Fat and muscle are entirely different animals and should be handled as such. Fat is a sedentary creature hanging around doing nothing except taking up space. Pound for pound, body fat takes up 66% more space than muscle. The scale is deceiving because muscle weighs more than fat. But muscle is active, even at rest, and burns calories—anywhere from 30-50 a day. The same can’t be said for fat. It’s dead weight. However, its reserves can be tapped as a fuel source to build muscle during exercise.
Starve the fat. Feed the muscle.
The body, albeit an amazing machine, has a commander-in-chief: the brain. The primordial brain wasn’t born yesterday. It remembers when we were hunter-gatherers and is conditioned to warehouse fat as fuel to get us through lean times. Except today, we aren’t living in caves waiting out harsh winters. But our reptilian brain doesn’t know that, and it isn’t giving up the fat buffers without a fight. The minute it senses starvation mode, it aligns for self-preservation. It usually takes 3-5 days for it to make a risk assessment. It’s intake vs. expenditure.
Our body works off a budget, and our brain is the accountant. Glucose is the body’s primary fuel source. Think of it as a form of currency. And, like money, if a limited amount is coming in, the brain has to budget accordingly. But the body doesn’t store glucose long-term. It does, however, store glycogen in the muscles that it converts to glucose in a pinch. Before the brain allows the body to tap fat for fuel, it breaks down muscle mass. The brain considers muscle expendable and will sacrifice it under collateral damage. Don’t sacrifice muscle at the expense of weight loss; it’s too valuable. Instead, use it as a fat burner.
Burning fat vs. building muscle
It depends on which mode of exercise we engage in: aerobic or anaerobic. The difference between them is their oxygen levels.
Aerobic, or cardio exercise, such as walking, jogging, cycling, strength training, and swimming, requires lower levels of oxygen input to maintain energy output. While it burns fat, it does so slowly at a minimal level.
Will it build muscle? Not in the way of a bodybuilder. But it is an ideal starting point for those new to fitness to work large muscle groups like arms, legs, and hips to strengthen your core (abdomen and back), and improve muscular endurance.
Benefits of an aerobic workout:
- Weight loss and weight management
- Boosts bone density
- Enhances balance
- Improves sleep quality
- Helps with depression and anxiety
Anaerobic exercise, such as sprinting, heavy weightlifting, high-intensity interval training (HIIT), plyometrics, and isometrics, requires short bursts of energy and utilizes glucose and stored muscle glycogen for fuel. Combining aerobic and anaerobic has been shown as the most effective for building muscle and burning fat. However, some of the anaerobic exercises require an advanced fitness level. To avoid injury, it is best to start slow and work up.
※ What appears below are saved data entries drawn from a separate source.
/-! ### State.post -/

@[simp] theorem State.post_time (s : State) (die code tag arg arg2 : Nat) : (s.post die code tag arg arg2).time = s.time := rfl
@[simp] theorem State.post_frozen (s : State) (die code tag arg arg2 : Nat) : (s.post die code tag arg arg2).frozen = s.frozen := rfl
@[simp] theorem State.post_tripped (s : State) (die code tag arg arg2 : Nat) : (s.post die code tag arg arg2).tripped = s.tripped := rfl
@[simp] theorem State.post_agenda (s : State) (die code tag arg arg2 : Nat) : (s.post die code tag arg arg2).agenda = s.agenda := rfl
@[simp] theorem State.post_tick (s : State) (die code tag arg arg2 : Nat) : (s.post die code tag arg arg2).tick = s.tick := rfl
@[simp] theorem State.post_cur (s : State) (die code tag arg arg2 : Nat) : (s.post die code tag arg arg2).cur = s.cur := rfl
@[simp] theorem State.post_serial (s : State) (die code tag arg arg2 : Nat) : (s.post die code tag arg arg2).serial = s.serial := rfl
@[simp] theorem State.post_uid (s : State) (die code tag arg arg2 : Nat) : (s.post die code tag arg arg2).uid = s.uid := rfl
@[simp] theorem State.post_waves (s : State) (die code tag arg arg2 : Nat) : (s.post die code tag arg arg2).waves = s.waves := rfl
@[simp] theorem State.post_cords (s : State) (die code tag arg arg2 : Nat) : (s.post die code tag arg arg2).cords = s.cords := rfl
@[simp] theorem State.post_ctxs (s : State) (die code tag arg arg2 : Nat) : (s.post die code tag arg arg2).ctxs = s.ctxs := rfl
@[simp] theorem State.post_queues (s : State) (die code tag arg arg2 : Nat) : (s.post die code tag arg arg2).queues = s.queues := rfl
@[simp] theorem State.post_slots (s : State) (die code tag arg arg2 : Nat) : (s.post die code tag arg arg2).slots = s.slots := rfl
@[simp] theorem State.post_recs (s : State) (die code tag arg arg2 : Nat) : (s.post die code tag arg arg2).recs = s.recs := rfl
@[simp] theorem State.post_helds (s : State) (die code tag arg arg2 : Nat) : (s.post die code tag arg arg2).helds = s.helds := rfl
@[simp] theorem State.post_bells (s : State) (die code tag arg arg2 : Nat) : (s.post die code tag arg arg2).bells = s.bells := rfl
@[simp] theorem State.post_wakes (s : State) (die code tag arg arg2 : Nat) : (s.post die code tag arg arg2).wakes = s.wakes := rfl
@[simp] theorem State.post_served (s : State) (die code tag arg arg2 : Nat) : (s.post die code tag arg arg2).served = s.served := rfl
@[simp] theorem State.post_dispP (s : State) (die code tag arg arg2 : Nat) : (s.post die code tag arg arg2).dispP = s.dispP := rfl
@[simp] theorem State.post_mem (s : State) (die code tag arg arg2 : Nat) : (s.post die code tag arg arg2).mem = s.mem := rfl
@[simp] theorem State.post_writes (s : State) (die code tag arg arg2 : Nat) : (s.post die code tag arg arg2).writes = s.writes := rfl
@[simp] theorem State.post_leases (s : State) (die code tag arg arg2 : Nat) : (s.post die code tag arg arg2).leases = s.leases := rfl
@[simp] theorem State.post_l1 (s : State) (die code tag arg arg2 : Nat) : (s.post die code tag arg arg2).l1 = s.l1 := rfl
@[simp] theorem State.post_l2 (s : State) (die code tag arg arg2 : Nat) : (s.post die code tag arg arg2).l2 = s.l2 := rfl
@[simp] theorem State.post_dirty (s : State) (die code tag arg arg2 : Nat) : (s.post die code tag arg arg2).dirty = s.dirty := rfl
@[simp] theorem State.post_tlb (s : State) (die code tag arg arg2 : Nat) : (s.post die code tag arg arg2).tlb = s.tlb := rfl
@[simp] theorem State.post_walks (s : State) (die code tag arg arg2 : Nat) : (s.post die code tag arg arg2).walks = s.walks := rfl
@[simp] theorem State.post_touches (s : State) (die code tag arg arg2 : Nat) : (s.post die code tag arg arg2).touches = s.touches := rfl
@[simp] theorem State.post_icache (s : State) (die code tag arg arg2 : Nat) : (s.post die code tag arg arg2).icache = s.icache := rfl
@[simp] theorem State.post_fills (s : State) (die code tag arg arg2 : Nat) : (s.post die code tag arg arg2).fills = s.fills := rfl
@[simp] theorem State.post_handles (s : State) (die code tag arg arg2 : Nat) : (s.post die code tag arg arg2).handles = s.handles := rfl
@[simp] theorem State.post_pastRoots (s : State) (die code tag arg arg2 : Nat) : (s.post die code tag arg arg2).pastRoots = s.pastRoots := rfl
@[simp] theorem State.post_poison (s : State) (die code tag arg arg2 : Nat) : (s.post die code tag arg arg2).poison = s.poison := rfl
@[simp] theorem State.post_retired (s : State) (die code tag arg arg2 : Nat) : (s.post die code tag arg arg2).retired = s.retired := rfl
@[simp] theorem State.post_flaws (s : State) (die code tag arg arg2 : Nat) : (s.post die code tag arg arg2).flaws = s.flaws := rfl
@[simp] theorem State.post_corrected (s : State) (die code tag arg arg2 : Nat) : (s.post die code tag arg arg2).corrected = s.corrected := rfl
@[simp] theorem State.post_ctxBad (s : State) (die code tag arg arg2 : Nat) : (s.post die code tag arg arg2).ctxBad = s.ctxBad := rfl
@[simp] theorem State.post_faulting (s : State) (die code tag arg arg2 : Nat) : (s.post die code tag arg arg2).faulting = s.faulting := rfl
@[simp] theorem State.post_ranges (s : State) (die code tag arg arg2 : Nat) : (s.post die code tag arg arg2).ranges = s.ranges := rfl
@[simp] theorem State.post_mosFills (s : State) (die code tag arg arg2 : Nat) : (s.post die code tag arg arg2).mosFills = s.mosFills := rfl
@[simp] theorem State.post_mmaOps (s : State) (die code tag arg arg2 : Nat) : (s.post die code tag arg arg2).mmaOps = s.mmaOps := rfl
@[simp] theorem State.post_jobs (s : State) (die code tag arg arg2 : Nat) : (s.post die code tag arg arg2).jobs = s.jobs := rfl
@[simp] theorem State.post_cutWaits (s : State) (die code tag arg arg2 : Nat) : (s.post die code tag arg arg2).cutWaits = s.cutWaits := rfl
@[simp] theorem State.post_hosts (s : State) (die code tag arg arg2 : Nat) : (s.post die code tag arg arg2).hosts = s.hosts := rfl
@[simp] theorem State.post_ports (s : State) (die code tag arg arg2 : Nat) : (s.post die code tag arg arg2).ports = s.ports := rfl
@[simp] theorem State.post_qps (s : State) (die code tag arg arg2 : Nat) : (s.post die code tag arg arg2).qps = s.qps := rfl
@[simp] theorem State.post_heldPkts (s : State) (die code tag arg arg2 : Nat) : (s.post die code tag arg arg2).heldPkts = s.heldPkts := rfl
@[simp] theorem State.post_comms (s : State) (die code tag arg arg2 : Nat) : (s.post die code tag arg arg2).comms = s.comms := rfl
@[simp] theorem State.post_colls (s : State) (die code tag arg arg2 : Nat) : (s.post die code tag arg arg2).colls = s.colls := rfl
@[simp] theorem State.post_harts (s : State) (die code tag arg arg2 : Nat) : (s.post die code tag arg arg2).harts = s.harts := rfl
@[simp] theorem State.post_nkctxtab (s : State) (die code tag arg arg2 : Nat) : (s.post die code tag arg arg2).nkctxtab = s.nkctxtab := rfl
@[simp] theorem State.post_nkqpbase (s : State) (die code tag arg arg2 : Nat) : (s.post die code tag arg arg2).nkqpbase = s.nkqpbase := rfl
@[simp] theorem State.post_nkevt (s : State) (die code tag arg arg2 : Nat) : (s.post die code tag arg arg2).nkevt = s.nkevt := rfl
@[simp] theorem State.post_nkevthart (s : State) (die code tag arg arg2 : Nat) : (s.post die code tag arg arg2).nkevthart = s.nkevthart := rfl
@[simp] theorem State.post_commands (s : State) (die code tag arg arg2 : Nat) : (s.post die code tag arg arg2).commands = s.commands := rfl
@[simp] theorem State.post_invals (s : State) (die code tag arg arg2 : Nat) : (s.post die code tag arg arg2).invals = s.invals := rfl
@[simp] theorem State.post_boot (s : State) (die code tag arg arg2 : Nat) : (s.post die code tag arg arg2).boot = s.boot := rfl
@[simp] theorem State.post_dbgCores (s : State) (die code tag arg arg2 : Nat) : (s.post die code tag arg arg2).dbgCores = s.dbgCores := rfl
@[simp] theorem State.post_dbgDies (s : State) (die code tag arg arg2 : Nat) : (s.post die code tag arg arg2).dbgDies = s.dbgDies := rfl
@[simp] theorem State.post_trial (s : State) (die code tag arg arg2 : Nat) : (s.post die code tag arg arg2).trial = s.trial := rfl
@[simp] theorem State.post_power (s : State) (die code tag arg arg2 : Nat) : (s.post die code tag arg arg2).power = s.power := rfl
Consult with a licensed trainer at your local gym. For beginners, consider adding isometrics to your aerobic workout. Yoga, Pilates, and ballet bar workouts are an ideal starting point to reap the benefits of a combined fitness routine.
Benefits of anaerobic exercise:
- Increases muscle mass and strength
- Raises metabolism by building muscles
- Ignites the fat burner
- Improves cardiovascular health and blood circulation
- Enhances endurance
- Releases mood-boosting endorphins
In summary, exercise and weight management are important components. But we still need to eat. How often we eat is just as important as what we eat. Case in point: if a doctor prescribed medication to be taken every three hours, would you down the daily allotment in one swallow? If you did, you would overdose. Food is a drug that should be consumed in similar intervals—small meals four times a day. The medication the doctor prescribed contains a precise formula. Too much of one ingredient, or not enough of another, alters the drug’s effect. The same applies to macronutrients. Here is an average ratio: 50% Carbohydrate. 30% Protein. 20% Fat. These percentages may vary based on age, activity level, and goals. Small meals consumed every three hours have the effect of an IV drip delivering vital nutrients into our system to maintain optimal health and wellness.